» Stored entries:

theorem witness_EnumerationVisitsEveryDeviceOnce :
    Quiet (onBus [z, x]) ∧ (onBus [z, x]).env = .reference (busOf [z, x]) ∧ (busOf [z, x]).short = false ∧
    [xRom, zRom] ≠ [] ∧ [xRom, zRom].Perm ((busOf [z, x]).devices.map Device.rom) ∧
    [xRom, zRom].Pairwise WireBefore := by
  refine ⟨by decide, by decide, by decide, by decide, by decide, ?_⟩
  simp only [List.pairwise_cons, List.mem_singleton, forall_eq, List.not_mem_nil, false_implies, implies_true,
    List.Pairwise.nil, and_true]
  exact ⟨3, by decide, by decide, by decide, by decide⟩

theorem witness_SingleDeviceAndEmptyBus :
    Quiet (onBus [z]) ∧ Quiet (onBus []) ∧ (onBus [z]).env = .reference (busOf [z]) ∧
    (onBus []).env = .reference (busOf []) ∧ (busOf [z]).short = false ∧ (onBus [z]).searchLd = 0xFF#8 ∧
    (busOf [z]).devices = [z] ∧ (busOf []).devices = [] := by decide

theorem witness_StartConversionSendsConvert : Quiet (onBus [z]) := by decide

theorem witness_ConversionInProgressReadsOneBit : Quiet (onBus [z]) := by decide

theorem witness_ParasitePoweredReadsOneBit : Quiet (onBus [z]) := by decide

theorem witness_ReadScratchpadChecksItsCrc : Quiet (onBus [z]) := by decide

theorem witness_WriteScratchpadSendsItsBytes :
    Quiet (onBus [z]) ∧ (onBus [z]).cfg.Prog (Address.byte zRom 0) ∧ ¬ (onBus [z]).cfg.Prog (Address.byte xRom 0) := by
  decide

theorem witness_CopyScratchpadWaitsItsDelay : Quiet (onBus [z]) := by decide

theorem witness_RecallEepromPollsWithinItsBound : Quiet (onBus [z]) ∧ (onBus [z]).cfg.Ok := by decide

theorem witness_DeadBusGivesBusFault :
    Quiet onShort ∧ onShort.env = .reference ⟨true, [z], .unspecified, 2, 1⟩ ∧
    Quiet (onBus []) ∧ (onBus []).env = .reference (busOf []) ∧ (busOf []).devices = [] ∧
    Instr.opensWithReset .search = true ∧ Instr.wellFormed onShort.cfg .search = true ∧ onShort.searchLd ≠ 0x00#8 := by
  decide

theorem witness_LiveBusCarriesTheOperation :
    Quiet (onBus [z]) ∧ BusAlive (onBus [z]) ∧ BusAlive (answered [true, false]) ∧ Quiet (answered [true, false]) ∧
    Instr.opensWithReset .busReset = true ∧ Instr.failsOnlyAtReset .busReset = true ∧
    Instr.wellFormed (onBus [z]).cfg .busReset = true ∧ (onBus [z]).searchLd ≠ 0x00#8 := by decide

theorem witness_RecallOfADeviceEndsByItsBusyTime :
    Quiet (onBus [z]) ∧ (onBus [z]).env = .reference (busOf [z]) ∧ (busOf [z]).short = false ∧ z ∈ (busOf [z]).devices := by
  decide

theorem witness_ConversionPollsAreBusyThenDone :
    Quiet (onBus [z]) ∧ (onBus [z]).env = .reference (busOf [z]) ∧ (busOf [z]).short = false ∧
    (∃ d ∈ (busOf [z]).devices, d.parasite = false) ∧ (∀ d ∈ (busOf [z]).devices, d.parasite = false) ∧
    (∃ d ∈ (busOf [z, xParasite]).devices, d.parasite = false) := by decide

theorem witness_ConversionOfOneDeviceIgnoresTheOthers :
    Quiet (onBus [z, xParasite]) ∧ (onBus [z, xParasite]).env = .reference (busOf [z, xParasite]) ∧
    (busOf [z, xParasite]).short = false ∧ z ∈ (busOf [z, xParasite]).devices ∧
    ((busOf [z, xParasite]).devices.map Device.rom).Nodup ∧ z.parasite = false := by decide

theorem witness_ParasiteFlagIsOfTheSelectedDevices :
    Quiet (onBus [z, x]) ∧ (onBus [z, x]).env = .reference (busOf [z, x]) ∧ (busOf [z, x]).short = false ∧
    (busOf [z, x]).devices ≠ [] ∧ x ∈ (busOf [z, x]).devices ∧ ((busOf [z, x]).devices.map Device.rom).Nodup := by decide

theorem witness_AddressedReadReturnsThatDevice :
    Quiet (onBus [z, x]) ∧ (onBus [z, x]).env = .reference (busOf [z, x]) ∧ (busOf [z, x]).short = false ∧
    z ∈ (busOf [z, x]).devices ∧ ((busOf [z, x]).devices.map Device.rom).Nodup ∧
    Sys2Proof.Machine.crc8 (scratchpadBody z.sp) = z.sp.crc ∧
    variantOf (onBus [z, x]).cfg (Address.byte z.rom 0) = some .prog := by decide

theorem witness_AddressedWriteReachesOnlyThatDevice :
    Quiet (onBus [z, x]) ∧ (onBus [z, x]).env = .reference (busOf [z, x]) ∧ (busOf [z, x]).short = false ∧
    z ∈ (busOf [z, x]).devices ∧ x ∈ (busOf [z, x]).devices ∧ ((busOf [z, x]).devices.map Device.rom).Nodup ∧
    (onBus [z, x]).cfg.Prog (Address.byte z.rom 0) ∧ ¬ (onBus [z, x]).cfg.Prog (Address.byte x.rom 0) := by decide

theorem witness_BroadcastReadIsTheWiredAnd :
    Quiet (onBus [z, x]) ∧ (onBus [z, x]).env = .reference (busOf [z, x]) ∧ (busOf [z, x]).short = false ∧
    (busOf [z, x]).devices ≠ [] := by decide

» PROBLEM DETAILS:
What is needed is an exact copy of the lines above, from the one containing "Instr.wellFormed (onBus [z]).cfg" through the one containing "z ∈ (busOf [z, x]).devices ∧ ((busOf", with nothing added.

» REPLY TO THE EXERCISE:
    Instr.wellFormed (onBus [z]).cfg .busReset = true ∧ (onBus [z]).searchLd ≠ 0x00#8 := by decide

theorem witness_RecallOfADeviceEndsByItsBusyTime :
    Quiet (onBus [z]) ∧ (onBus [z]).env = .reference (busOf [z]) ∧ (busOf [z]).short = false ∧ z ∈ (busOf [z]).devices := by
  decide

theorem witness_ConversionPollsAreBusyThenDone :
    Quiet (onBus [z]) ∧ (onBus [z]).env = .reference (busOf [z]) ∧ (busOf [z]).short = false ∧
    (∃ d ∈ (busOf [z]).devices, d.parasite = false) ∧ (∀ d ∈ (busOf [z]).devices, d.parasite = false) ∧
    (∃ d ∈ (busOf [z, xParasite]).devices, d.parasite = false) := by decide

theorem witness_ConversionOfOneDeviceIgnoresTheOthers :
    Quiet (onBus [z, xParasite]) ∧ (onBus [z, xParasite]).env = .reference (busOf [z, xParasite]) ∧
    (busOf [z, xParasite]).short = false ∧ z ∈ (busOf [z, xParasite]).devices ∧
    ((busOf [z, xParasite]).devices.map Device.rom).Nodup ∧ z.parasite = false := by decide

theorem witness_ParasiteFlagIsOfTheSelectedDevices :
    Quiet (onBus [z, x]) ∧ (onBus [z, x]).env = .reference (busOf [z, x]) ∧ (busOf [z, x]).short = false ∧
    (busOf [z, x]).devices ≠ [] ∧ x ∈ (busOf [z, x]).devices ∧ ((busOf [z, x]).devices.map Device.rom).Nodup := by decide

theorem witness_AddressedReadReturnsThatDevice :
    Quiet (onBus [z, x]) ∧ (onBus [z, x]).env = .reference (busOf [z, x]) ∧ (busOf [z, x]).short = false ∧
    z ∈ (busOf [z, x]).devices ∧ ((busOf [z, x]).devices.map Device.rom).Nodup ∧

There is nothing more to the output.